## [Instructions to follow]
From the first line of the data through the line containing "rcases finishReceive_cases s", return each line exactly.

## [Study material]
/-! #### The receive commands -/

/-- RESULT is 0 while a receive command runs (R102). -/
theorem RecvRuns.result {s : State} (h : RecvRuns s) : s.result = Result.zero := h.hidden h.rxValid

theorem RecvRuns.beginPhase {s : State} (h : RecvRuns s) (p : Phase) : RecvRuns (s.beginPhase p) :=
  { h with shown := fun hv => absurd hv (by simp [h.rxValid]) }

/-- A receive phase opens over as many staged bytes as come before it (R28 d, R100). -/
theorem RecvRuns.openPhase {s : State} (h : RecvRuns s) {p : Phase} {next : State → State} (hp : p.ofRecv = true)
    (hstg : (s.beginPhase p).rxStg.length = (s.beginPhase p).framedBefore p)
    (hnext : (s.beginPhase p).toMove = 0 → EngineOk (next (s.beginPhase p))) : EngineOk (s.openPhase p next) := by
  have hb := h.beginPhase p
  refine EngineOk.openPhase (Phase.ne_idle_of_ofRecv hp) hb.toResultsOk (fun ht hmove => ?_) hnext
  exact .receiving { hb with phase := hp, window := toNat_pos_of_ne_zero ht, staged := hstg } (Nat.pos_of_ne_zero hmove)

theorem ResultsOk.deliverStatus {s : State} (h : ResultsOk s) (hv : s.rxValid = true) : ResultsOk (deliverStatus s) :=
  { h with
    hidden := fun h0 => absurd (hv.symm.trans h0) nofun
    devErr := (Bool.true_and _).symm
    noStatus := nofun }

theorem ResultsOk.copyToDbuf {s : State} (h : ResultsOk s) (hv : s.rxValid = true) (hst : s.result.statusValid = true) :
    ResultsOk (copyToDbuf s) :=
  { h with
    hidden := fun h0 => absurd (hv.symm.trans h0) nofun
    noStatus := fun h0 => absurd (hst.symm.trans h0) nofun
    buffers := BuffersOk.copyToDbuf h.buffers }

/-- Delivery over a shown frame (R100, R107, R108). -/
theorem ResultsOk.deliver {s : State} (h : ResultsOk s) (hv : s.rxValid = true) : ResultsOk (deliver s) := by
  unfold Machine.deliver
  cases s.op with
  | recvStatus => exact h.deliverStatus hv
  | recvData => exact (h.deliverStatus hv).copyToDbuf hv rfl
  | nop | send | recv => exact h

/-- The end of a frame all of whose bytes are staged (R100, R105, R106): it is shown only when it validates. -/
theorem RecvRuns.finishReceive {s : State} (h : RecvRuns s) (hlen : s.rxStg.length = 5 + s.rxLen.toNat) : EngineOk (finishReceive s) := by
  rcases finishReceive_cases s with ⟨-, heq⟩ | ⟨hok, -, heq⟩ | ⟨hok, -, heq⟩ <;> rw [heq]
  · exact .idle (h.complete ⟨rfl, fun _ => h.rxValid, by simp⟩)
  all_goals
    have hshown : ResultsOk { s with rxValid := true } := { h with shown := fun _ => ⟨hlen, hok⟩, hidden := nofun }
  · exact .idle (hshown.complete ⟨rfl, by simp, fun _ => ⟨rfl, h.result⟩⟩)
  · exact .idle ((hshown.deliver rfl).complete (.success _))

theorem RecvRuns.afterRxPayload {s : State} (h : RecvRuns s) (hlen : s.rxStg.length = 4 + s.rxLen.toNat) : EngineOk (afterRxPayload s) :=
  h.openPhase rfl hlen nofun

theorem RecvRuns.afterRxHdr {s : State} (h : RecvRuns s) (hlen : s.rxStg.length = 4) : EngineOk (afterRxHdr s) :=
  h.openPhase rfl hlen fun hmove => (h.beginPhase _).afterRxPayload (hlen.trans (congrArg (4 + ·) hmove.symm))

/-- A receive phase that has staged its last byte (R126). -/
theorem Receiving.phaseDone {s : State} (h : Receiving s) (hlast : s.idx.toNat = s.toMove) : EngineOk (phaseDone s) := by
  have hrun := h.toRecvRuns
  have hp := h.phase
  have hstg := h.staged
  rw [hlast, State.toMove] at hstg
  unfold Machine.phaseDone
  cases hph : s.phase <;> rw [hph] at hp hstg
  case rxHdr => exact hrun.afterRxHdr hstg
  case rxPayload => exact hrun.afterRxPayload hstg
  case rxCk => exact hrun.finishReceive (by simp only [State.framedBefore, State.toMoveIn] at hstg; omega)
  all_goals cases hp

/-- A receive command while idle (R100, R101, R120). -/
theorem Idle.runRecv {s : State} (h : Idle s) {o : Op} (ho : o.isRecv = true) : EngineOk (runRecv (s.accept o)) := by
  have hrx : (s.accept o).rxValid = false := by simp [ho]
  have hres : (s.accept o).result = Result.zero := by simp [ho]
  have hacc : Accepted (s.accept o).latchMode :=
    { busy := rfl, done := rfl, err := rfl, record := rfl
      shown := fun hv => absurd (hrx.symm.trans hv) nofun
      hidden := fun _ => hres
      devErr := by simp [ho, Result.zero]
      noStatus := fun _ => hres
      buffers := h.buffers }
  unfold Machine.runRecv
  dsimp only
  split
  · exact .idle (hacc.complete ⟨rfl, fun _ => hrx, by simp⟩)
  · next hmode =>
    have hrun : RecvRuns (s.accept o).latchMode := { hacc with op := ho, lenMode := hmode, mode := rfl, expect := rfl, rxValid := hrx }
    exact hrun.openPhase rfl rfl nofun

theorem EngineOk.issueRecv {s : State} (h : EngineOk s) {o : Op} (ho : o.isRecv = true) : EngineOk (issueRecv o s) := by
  cases hb : s.busy with
  | true => rw [Machine.issueRecv, admitCommand_busy _ _ _ hb]; exact h.setCmdErr
  | false => rw [Machine.issueRecv, admitCommand_idle _ _ _ hb]; exact (h.idle_of_not_busy hb).runRecv ho

/-! #### The line and the timebase -/

theorem toNat_idx_succ {s : State} (left : s.idx.toNat < s.toMove) : (s.idx + 1#9).toNat = s.idx.toNat + 1 := by
  have hle := s.toMoveIn_le s.phase
  rw [State.toMove] at left
  rw [BitVec.toNat_add_of_lt] <;> simp
  omega

/-- While bytes are left IDX counts the moved one (R44, R45): it was the phase's last, or others follow. -/
theorem advance_cases (s : State) (left : s.idx.toNat < s.toMove) :
    (s.idx.toNat + 1 = s.toMove ∧ advance s = phaseDone { s with idx := s.idx + 1#9 }) ∨
    (s.idx.toNat + 1 < s.toMove ∧ advance s = { s with idx := s.idx + 1#9 }) := by
  have hmove : State.toMove { s with idx := s.idx + 1#9 } = s.toMove := rfl
  unfold advance
  dsimp only
  rw [hmove, toNat_idx_succ left]
  split
  · next h => exact .inl ⟨h, rfl⟩
  · exact .inr ⟨by omega, rfl⟩

/-- A byte of SEND has moved; in ECHO it already stands in the staging. -/
theorem SendRuns.advance {s : State} (h : SendRuns s) (phase : s.phase.ofSend = true) (window : s.elapsed.toNat < s.timeoutMs.toNat)
    (left : s.idx.toNat < s.toMove) (echo : s.phase = .echo → s.ctrl.echoEn = true ∧ s.echoStg.length = s.idx.toNat + 1) :
    EngineOk (advance s) := by
  have hn : Sending { s with idx := s.idx + 1#9 } :=
    { h with phase, window, echo := by rw [toNat_idx_succ left]; exact echo }
  rcases advance_cases s left with ⟨-, heq⟩ | ⟨hmore, heq⟩ <;> rw [heq]
  · exact hn.phaseDone
  · exact .sending hn ((toNat_idx_succ left).trans_lt hmore)

/-- A byte of a received frame has moved and stands in the staging. -/
theorem RecvRuns.advance {s : State} (h : RecvRuns s) (phase : s.phase.ofRecv = true) (window : s.elapsed.toNat < s.timeoutMs.toNat)
    (left : s.idx.toNat < s.toMove) (staged : s.rxStg.length = s.framedBefore s.phase + (s.idx.toNat + 1)) : EngineOk (advance s) := by
  have hn : Receiving { s with idx := s.idx + 1#9 } :=
    { h with phase, window, staged := by rw [toNat_idx_succ left]; exact staged }
  rcases advance_cases s left with ⟨hlast, heq⟩ | ⟨hmore, heq⟩ <;> rw [heq]
  · exact hn.phaseDone ((toNat_idx_succ left).trans hlast)
  · exact .receiving hn ((toNat_idx_succ left).trans_lt hmore)

theorem State.phase_of_txValid {s : State} (hv : s.txValid = true) : s.phase.isWrite = true ∧ s.idx.toNat < s.toMove := by
  simpa [State.txValid] using hv

theorem State.phase_of_rxReady {s : State} (hv : s.rxReady = true) : s.phase.isRead = true ∧ s.idx.toNat < s.toMove := by
  simpa [State.rxReady] using hv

## [Your solution]
/-! #### The receive commands -/

/-- RESULT is 0 while a receive command runs (R102). -/
theorem RecvRuns.result {s : State} (h : RecvRuns s) : s.result = Result.zero := h.hidden h.rxValid

theorem RecvRuns.beginPhase {s : State} (h : RecvRuns s) (p : Phase) : RecvRuns (s.beginPhase p) :=
  { h with shown := fun hv => absurd hv (by simp [h.rxValid]) }

/-- A receive phase opens over as many staged bytes as come before it (R28 d, R100). -/
theorem RecvRuns.openPhase {s : State} (h : RecvRuns s) {p : Phase} {next : State → State} (hp : p.ofRecv = true)
    (hstg : (s.beginPhase p).rxStg.length = (s.beginPhase p).framedBefore p)
    (hnext : (s.beginPhase p).toMove = 0 → EngineOk (next (s.beginPhase p))) : EngineOk (s.openPhase p next) := by
  have hb := h.beginPhase p
  refine EngineOk.openPhase (Phase.ne_idle_of_ofRecv hp) hb.toResultsOk (fun ht hmove => ?_) hnext
  exact .receiving { hb with phase := hp, window := toNat_pos_of_ne_zero ht, staged := hstg } (Nat.pos_of_ne_zero hmove)

theorem ResultsOk.deliverStatus {s : State} (h : ResultsOk s) (hv : s.rxValid = true) : ResultsOk (deliverStatus s) :=
  { h with
    hidden := fun h0 => absurd (hv.symm.trans h0) nofun
    devErr := (Bool.true_and _).symm
    noStatus := nofun }

theorem ResultsOk.copyToDbuf {s : State} (h : ResultsOk s) (hv : s.rxValid = true) (hst : s.result.statusValid = true) :
    ResultsOk (copyToDbuf s) :=
  { h with
    hidden := fun h0 => absurd (hv.symm.trans h0) nofun
    noStatus := fun h0 => absurd (hst.symm.trans h0) nofun
    buffers := BuffersOk.copyToDbuf h.buffers }

/-- Delivery over a shown frame (R100, R107, R108). -/
theorem ResultsOk.deliver {s : State} (h : ResultsOk s) (hv : s.rxValid = true) : ResultsOk (deliver s) := by
  unfold Machine.deliver
  cases s.op with
  | recvStatus => exact h.deliverStatus hv
  | recvData => exact (h.deliverStatus hv).copyToDbuf hv rfl
  | nop | send | recv => exact h

/-- The end of a frame all of whose bytes are staged (R100, R105, R106): it is shown only when it validates. -/
theorem RecvRuns.finishReceive {s : State} (h : RecvRuns s) (hlen : s.rxStg.length = 5 + s.rxLen.toNat) : EngineOk (finishReceive s) := by
  rcases finishReceive_cases s with ⟨-, heq⟩ | ⟨hok, -, heq⟩ | ⟨hok, -, heq⟩ <;> rw [heq]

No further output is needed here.